theorem execLongLatencyResultLands_memOk {op lane : Nat} (h : State.memOk s) :
    Outcome.memOk (execLongLatencyResultLands op lane s) := by
  unfold execLongLatencyResultLands
  split
  · exact h
  · split
    · exact h
    · split
      · split
        · exact h
        · split
          · exact moveBeat_memOk h
          · exact moveTld_memOk h
      · exact landTile_memOk h
      · exact landTile_memOk h
      · split
        · exact stepAcc_memOk h
        · exact h

theorem execStoreAcknowledge_memOk {op lane : Nat} (h : State.memOk s) :
    Outcome.memOk (execStoreAcknowledge op lane s) := by
  unfold execStoreAcknowledge
  split
  · exact h
  · split
    · exact h
    · split
      · exact stepAcc_memOk h
      · exact stepAcc_memOk h
      · split
        · exact h
        · exact flushStep_memOk h
      · split
        · exact h
        · exact prefStep_memOk h
      · split
        · exact h
        · exact moveTst_memOk h
      · exact h

end

/-! ### Accumulator tokens and matrix units (Machine/Matrix) -/

section

variable {core id u : Nat} {s : State} {o : OpTileS}

theorem setToken_memOk {t : Token} (h : State.memOk s) : State.memOk (setToken core id t s) := State.modAccum_memOk h
theorem acquireAcc_memOk {team : Nat} (h : State.memOk s) : State.memOk (acquireAcc core id team s) :=
  State.modAccum_memOk h
theorem freeAcc_memOk (h : State.memOk s) : State.memOk (freeAcc core id s) := State.modCore_memOk h

theorem execMacq_memOk (h : State.memOk s) : Outcome.memOk (execMacq o s) := by
  unfold execMacq
  refine issueUnless_memOk (fun _ _ ht => ?_) h
  split
  · exact acquireAcc_memOk ht
  · exact ht

theorem execMrel_memOk (h : State.memOk s) : Outcome.memOk (execMrel o s) := issueUnless_memOk (fun _ _ => freeAcc_memOk) h
theorem execTfmt_memOk (h : State.memOk s) : Outcome.memOk (execTfmt o s) :=
  issueWith_memOk (fun _ _ => State.modBand_memOk) h
theorem execArd_memOk {o : OpTileAcc} (h : State.memOk s) : Outcome.memOk (execArd o s) :=
  issueUnless_memOk (fun _ _ ht => State.modTeam_memOk (State.modAccum_memOk (newOp_memOk ht))) h
theorem execAwr_memOk {o : OpTileAcc} (h : State.memOk s) : Outcome.memOk (execAwr o s) :=
  issueUnless_memOk (fun _ _ => State.modAccum_memOk) h
theorem State.modMx_memOk {f : Mx → Mx} (h : State.memOk s) : State.memOk (State.modMx s core u f) := State.modCore_memOk h

theorem execMma_memOk (h : State.memOk s) : Outcome.memOk (execMma o s) := by
  unfold execMma
  refine issueUnless_memOk (fun _ _ ht => State.modMx_memOk (State.modTeam_memOk (setToken_memOk ?_))) h
  split
  · exact senseSram_memOk _ _ ht
  · exact ht

theorem execMwait_memOk (h : State.memOk s) : Outcome.memOk (execMwait o s) := by
  unfold execMwait
  refine issueUnless_memOk (fun _ _ ht => ?_) h
  dsimp only
  split
  · split
    · exact State.modBand_memOk ht
    · exact setToken_memOk ht
  · exact ht

theorem passMwait_memOk {g : Nat × Pc × Nat × List Nat} (h : State.memOk s) : State.memOk (passMwait g s) :=
  State.modBand_memOk h
theorem trapMwait_memOk {cause : Nat} {addr : Dword} {g : Nat × Pc × Nat × List Nat} (h : State.memOk s) :
    State.memOk (trapMwait cause addr s g) :=
  deliverAll_memOk h
theorem leaveUnit_memOk {o : MxOp} (h : State.memOk s) : State.memOk (leaveUnit core u o s) :=
  State.modTeam_memOk (State.modMx_memOk h)

theorem endMx_memOk {o : MxOp} {err : Bool} (h : State.memOk s) : State.memOk (endMx core u o err s) := by
  unfold endMx
  split
  · dsimp only
    split
    · exact freeAcc_memOk (leaveUnit_memOk h)
    · split
      · exact setToken_memOk (leaveUnit_memOk h)
      · exact foldl_memOk (fun _ _ => passMwait_memOk) (trapMwait_memOk (setToken_memOk (leaveUnit_memOk h)))
  · dsimp only
    split
    · exact freeAcc_memOk (leaveUnit_memOk h)
    · split
      · exact setToken_memOk (leaveUnit_memOk h)
      · exact foldl_memOk (fun _ _ => passMwait_memOk) (passMwait_memOk (setToken_memOk (leaveUnit_memOk h)))

theorem noteMxErr_memOk {o : MxOp} {kind : Nat} (h : State.memOk s) : State.memOk (noteMxErr core o kind s) :=
  State.modCore_memOk h

theorem execMmaOperationStart_memOk {unit : Nat} (h : State.memOk s) :
    Outcome.memOk (execMmaOperationStart core unit s) := by
  unfold execMmaOperationStart
  split
  · trivial
  · dsimp only
    split
    · exact h
    · split
      · exact h
      · split
        · exact State.modMx_memOk h
        · split
          · exact endMx_memOk (noteMxErr_memOk (State.modMx_memOk h))
          · split
            · exact State.modAccum_memOk (State.modMx_memOk h)
            · exact State.modMx_memOk h

theorem execMmaStep_memOk {unit : Nat} (h : State.memOk s) : Outcome.memOk (execMmaStep core unit s) := by
  unfold execMmaStep
  split
  · trivial
  · split
    · exact h
    · split
      · exact h
      · dsimp only
        split
        · exact endMx_memOk (State.modAccum_memOk (chargeCore_memOk h))
        · exact State.modMx_memOk (State.modAccum_memOk (chargeCore_memOk h))

theorem execMatrixQuiesce_memOk {team : Nat} (h : State.memOk s) : Outcome.memOk (execMatrixQuiesce core team s) := by
  unfold execMatrixQuiesce
  split
  · trivial
  · refine foldl_memOk (fun _ _ ht => ?_) (returnMark_memOk h)
    split
    · split
      · exact State.modMx_memOk ht
      · exact ht
    · exact ht

theorem resetMx_memOk (h : State.memOk s) : State.memOk (resetMx core u s) := by
  unfold resetMx
  split
  · exact h
  · dsimp only
    split
    · exact freeAcc_memOk (leaveUnit_memOk h)
    · exact foldl_memOk (fun _ _ => trapMwait_memOk) (State.modAccum_memOk (leaveUnit_memOk h))

theorem execMreset_memOk (h : State.memOk s) : Outcome.memOk (execMreset o s) := by
  unfold execMreset
  refine issueWith_memOk (fun _ _ ht => ?_) h
  split
  · exact resetMx_memOk ht
  · exact ht

end

/-! ### Copy engines (Machine/Copy) -/

section

variable {x : Ix} {s : State} {op slot core : Nat} {o : OpCopy} {t : Team} {g : Grid} {c : CopyCmd}

theorem postOffer_memOk {i : Instr} {put : Offer → State → State} (hf : ∀ u t, State.memOk t → State.memOk (put u t))
    (h : State.memOk s) : State.memOk (postOffer i x put s).s := by
  unfold postOffer
  split
  · exact h
  · exact hf _ _ (refund_memOk h)

theorem putCopyOffer_memOk {o : Offer} (h : State.memOk s) : State.memOk (putCopyOffer o s) := State.modCore_memOk h
theorem copyIssue_memOk {i : Instr} (h : State.memOk s) : Outcome.memOk (copyIssue i op o s) :=
  issueWith_memOk (fun _ _ ht => postOffer_memOk (fun _ _ => putCopyOffer_memOk) ht) h

theorem senseDesc_memOk (h : State.memOk s) : State.memOk (senseDesc op o x s) := by
  unfold senseDesc
  split
  · exact h
  · split
    · exact senseSram_memOk _ _ h
    · exact h

theorem acceptCopy_memOk (h : State.memOk s) : State.memOk (acceptCopy op o slot x s).s := by
  unfold acceptCopy
  dsimp only
  split
  · exact latchError_memOk (State.modCore_memOk (senseDesc_memOk h))
  · exact countUp_memOk (State.modCore_memOk (senseDesc_memOk h))

theorem execCopyAccept_memOk (h : State.memOk s) : Outcome.memOk (execCopyAccept core s) := by
  unfold execCopyAccept
  split
  · trivial
  · dsimp only
    split
    · exact State.modCore_memOk h
    · split
      · exact perform_memOk (fun _ _ => acceptCopy_memOk) (chargeCore_memOk (State.modCore_memOk (State.modCore_memOk h)))
      · exact State.modCore_memOk h
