/-- The commands, one per row of spec/opcode_table.json. -/
inductive Instr where
  | doorbellWrite (ring : Fin 64) (value : Word)
  | eventCounterWrite (counter : Fin 4096) (value : Word)
  | ringConfigWrite (ring : Fin 64) (reg : RingReg) (part : Part) (value : DWord)
  | ringEnable (ring : Fin 64)
  | ringDisable (ring : Fin 64)
  | ringReset (ring : Fin 64) (also : BitVec 3)
  | ringAbort (ring : Fin 64) (also : BitVec 3)
  | ringResume (ring : Fin 64) (also : BitVec 3)
  | cplHeadWrite (ring : Fin 64) (value : Word)
  | descriptorIssue (host : HostReply) (ecc : List EccHit)
  | descriptorCompletion (id : Nat)
  | waitWatchExpired (id : Nat)
  | arrayMatmul (id : Nat) (ecc : List EccHit)
  | arrayTwin (id : Nat) (ecc : List EccHit)
  | arrayDrain (id : Nat) (ecc : List EccHit)
  | tapFlush
  | vecMap (id : Nat) (ecc : List EccHit)
  | vecNorm (id : Nat) (ecc : List EccHit)
  | vecSoftmax (id : Nat) (ecc : List EccHit)
  | vecLoss (id : Nat) (ecc : List EccHit)
  | vecReduce (id : Nat) (ecc : List EccHit)
  | vecConvert (id : Nat) (ecc : List EccHit)
  | moveCopy (id : Nat) (ecc : List EccHit)
  | moveFromHost (id : Nat) (host : HostReply) (ecc : List EccHit)
  | moveToHost (id : Nat) (ecc : List EccHit)
  | moveFill (id : Nat)
  | retrieveFetch (id : Nat) (first second : RemoteReply)
  | retrievePrefetch (id : Nat) (ecc : List EccHit)
  | retrieveOffload (id : Nat) (remote : RemoteReply) (ecc : List EccHit)
  | retrieveRestore (id : Nat) (remote : RemoteReply) (ecc : List EccHit)
  | remoteRetrieverRequest (port : Fin 6) (source : BitVec 14) (write : Bool) (addr : Nat) (body : RetrBody) (ecc : List EccHit)
  | collReduceScatter (id : Nat) (ecc : List EccHit)
  | collAllGather (id : Nat) (ecc : List EccHit)
  | collBroadcast (id : Nat) (ecc : List EccHit)
  | collPermute (id : Nat) (ecc : List EccHit)
  | collExactReduce (id : Nat) (ecc : List EccHit)
  | ceRoot (id : Nat) (ecc : List EccHit)
  | ceCholInv (id : Nat) (ecc : List EccHit)
  | ceLsq (id : Nat) (ecc : List EccHit)
  | sweepNormCheck (id : Nat) (ecc : List EccHit)
  | sweepShards (id : Nat) (shadows : List ShadowRec) (ecc : List EccHit)
  | vringClaim (shadows : List ShadowRec) (ecc : List EccHit)
  | vringClaimWait
  | sweepShardEligible (shadows : List ShadowRec) (ecc : List EccHit)
  | sweepResidencyWait (entry : Nat)
  | sweepVerify (id : Nat) (shadows : List ShadowRec) (ecc : List EccHit)
  | syncNop (id : Nat)
  | syncWaitHt (id : Nat)
  | syncCounterSet (id : Nat)
  | syncStepBoundary (id : Nat)
  | syncMarker (id : Nat)
  | patrolScrub (addr : Nat) (found : ScrubFind)
  | bar2Read (offset : Nat) (read : BarRead)
  | bar2Write (offset : Nat) (bytes : List Byte)
  | pcieConfigRequest (write : Bool) (offset : Nat) (value : Word)
  | pcieLinkDown
  | msixUnmask (write : MsixWrite)
  | doeRequest (object : DoeObject)
  | evqConfigWrite (reg : EvqReg) (part : Part) (value : DWord)
  | evqHeadWrite (value : Word)
  | odRead (sel : BitVec 24)
  | odWrite (sel : BitVec 24) (data : BitVec 256)
  | odEntryWrite (who : Requester) (sel : BitVec 24) (data : BitVec 256)
  | mgmtRead (frame : MgmtFrame)
  | mgmtWrite (frame : MgmtFrame)
  | mgmtSubscribe (frame : MgmtFrame)
  | mgmtEventAck (frame : MgmtFrame)
  | mgmtSpdm (frame : MgmtFrame) (body : SpdmBody)
  | mgmtBadMagicFrame (frame : MgmtFrame)
  | mgmtEventResend (subscriber : Fin 4) (eseq : Word)
  | mgmtSpeedAlternate
  | mgmtLinkChange (up : Bool)
  | ptpMessageReceived (msg : PtpMsg)
  | leashAcquire (who : Requester) (leash : Fin 32)
  | leashArbitration (leash : Fin 32)
  | leashRenew (who : Requester) (leash : Fin 32)
  | leashRelease (who : Requester) (leash : Fin 32)
  | leashExpired (leash : Fin 32)
  | getVersion (port : SpdmPort)
  | getCapabilities (port : SpdmPort)
  | negotiateAlgorithms (port : SpdmPort) (offersAll : Bool)
  | getDigests (port : SpdmPort)
  | getCertificate (port : SpdmPort) (slot offset length : Nat)
  | challenge (port : SpdmPort) (late : Bool) (slot : Nat) (nonce : BitVec 256)
  | getMeasurements (port : SpdmPort) (late : Bool) (block : Nat)
  | keyExchange (port : SpdmPort) (late : Bool) (slot : Nat)
  | finish (port : SpdmPort) (session : Nat)
  | heartbeat (port : SpdmPort) (session : Nat)
  | keyUpdate (port : SpdmPort) (session : Nat)
  | endSession (port : SpdmPort) (session : Nat)
  | respondIfReady (port : SpdmPort) (token : Nat)
  | setCertificate (port : SpdmPort) (slot : Nat)
  | spdmUnsupportedRequest (port : SpdmPort) (code : Nat)
  | laneSignalDetected (port : Fin 6)
  | trainingComplete (port : Fin 6)
  | alignComplete (port : Fin 6) (reversed : Bool)
  | trainTimeout (port : Fin 6)
  | discoveryReceived (port : Fin 6) (round2 : Bool) (record : Carried 512)
  | discoverySend (port : Fin 6)
  | linkFaultDetected (port : Fin 6) (cause : LinkFault)
  | retrainTimeout (port : Fin 6)
  | forceDown (who : Requester) (port : Fin 6) (also : BitVec 4)
  | rearm (who : Requester) (port : Fin 6) (also : BitVec 4)
  | retrain (who : Requester) (port : Fin 6) (also : BitVec 4)
  | rediscover (who : Requester) (port : Fin 6) (also : BitVec 4)
  | dataFlitReceived (port : Fin 6) (flit : Flit)
  | linkCtrlReceived (port : Fin 6) (flit : Flit)
  | nakResendTimeout (port : Fin 6)
  | replayTimeout (port : Fin 6)
  | timeMarkSend (port : Fin 6)
  | timeMarkReceived (port : Fin 6) (mark : Carried 384) (arrivalFrac : BitVec 16)
  | timeHoldover
  | trefPpsEdge (highNs : Nat)
  | trefPpsLoss
  | tref10mLoss
  | barkSend (port : Fin 6)
  | barkReceived (port : Fin 6) (bark : Carried 256)
  | neighbourLost (port : Fin 6)
  | howlReceived (port : Fin 6) (flit : Flit)
  | stepAbandonWrite (who : Requester) (value : DWord)
  | howlSendWrite (who : Requester) (value : BitVec 16)
  | slotStart (port : Fin 6)
  | forwardSlot (port : Fin 6)
  | swapArm (who : Requester)
  | swapDisarm (who : Requester)
  | swapLoadComplete (ecc : List EccHit)
  | slotSwap
  | collDataChunkReceived
  | fingerprintChunkReceived
  | segAckReceived
  | chunkNakReceived
  | refetchReqReceived
  | chunkStreamTimeout (source : BitVec 14) (collId : BitVec 16) (detour : Bool)
  | collAckTimeout (segment : Nat)
  | earlyHoldExpired
  | shadowDataReceived
  | shadowCommitReceived
  | shadowCommitHoldTimeout (slot : Fin 4)
  | shadowCommitSend
  | trailFreeze (who : Requester)
  | trailResume (who : Requester)
  | trailDump (who : Requester) (flashOk : Bool)
  | trailPostFreeze
  | trailMarkWrite (who : Requester) (value : DWord)
  | trailEntryRead (who : Requester)
  | snClose (who : Requester) (unit : Fin 8)
  | snReset (who : Requester) (unit : Fin 8)
  | snDeferredClose (unit : Fin 8)
  | snContextWrite (who : Requester) (unit : Fin 8) (field : SnCtx) (value : DWord)
  | snifferRun (id groups : Nat)
  | epochValueWrite (who : Requester) (value : BitVec 16)
  | pstateCmdStandby (who : Requester)
  | pstateCmdHold (who : Requester)
  | pstateCmdReady (who : Requester)
  | pstateCmdRun (who : Requester)
  | pstateStepComplete (env : StepEnv)
  | heelPeriod (pace power : Nat) (rails : List (Nat × Nat))
  | avsbusFault (rail : Fin 4) (command : BitVec 8)
  | avsbusRetry (rail : Fin 4) (answered : Bool)
  | sensorConversion (sensor : Fin 128) (tenths : Int)
  | sensorFailed (sensor : Fin 128)
  | railOutOfWindow (rail : Fin 16)
  | vrFaultAsserted
  | vrFaultLatchClear
  | clkMonitorTrip (source : Fin 32) (kind : TripKind)
  | clkSourceReady (source : Fin 32)
  | oscillatorStartFailed (source : Fin 32)
  | loopRelockAttempt (loop : Fin 12) (locked : Bool)
  | domainSourceWrite (who : Requester) (domain : Fin 14) (source : Byte)
  | clkForcedSwitch (domain : Fin 14)
  | loopConfigWrite (who : Requester) (reg : LoopReg) (loop : Fin 12) (value : Word)
  | fioTrim (errorPpb : Int)
  | rollbackCommit (who : Requester) (value : Byte)
  | debugTokenDataWrite (who : Requester) (data : BitVec 256)
  | debugTokenSubmit (who : Requester)
  | debugLock (who : Requester)
  | fwUpdBegin (who : Requester)
  | fwUpdDataWrite (who : Requester) (data : BitVec 256)
  | fwUpdVerify (who : Requester)
  | fwVerifyComplete (flashOk : Bool)
  | fwUpdCancel (who : Requester)
  | fwUpdActivate (who : Requester)
  | firmwareConfirm
  | powerOnReset (pins : BitVec 16) (found : FlashFound)
  | warmReset (who : Requester)
  | fullReset (who : Requester) (pins : BitVec 16)
  | perstAsserted (pins : BitVec 16)
  | perstDeasserted
  | hotReset (pins : BitVec 16)
  | functionLevelReset
  | strapsCheck (pins : BitVec 16)
  | stopNChange (level : Bool)
  | stopLockoutEnd
  | ledgerCommit (flashOk : Bool)
  | ledgerAck (who : Requester) (value : Word)
  | ledgerCompaction
  | trailDumpRelease (who : Requester) (slot : Byte)
  | lifetimeRecordWrite (flashOk : Bool)
  | calendarWrite (who : Requester) (value : DWord)
  | standbySupplyLoss
  | pcieLinkUp
  | memDeviceFailed (device : Fin 32)
  | kennelClockStopTimeout (half : Fin 2)
  | tref10mRestored
  | fwUpdFlashDone (job : FlashJob)
  | testPortAccess (instr : TestInstr)
deriving DecidableEq, Repr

■ ACTIVITY: Every line above with the string "Flit" in it should be copied into the answer.

■ RESULT OF THIS EXERCISE:
  | dataFlitReceived (port : Fin 6) (flit : Flit)
  | linkCtrlReceived (port : Fin 6) (flit : Flit)
  | howlReceived (port : Fin 6) (flit : Flit)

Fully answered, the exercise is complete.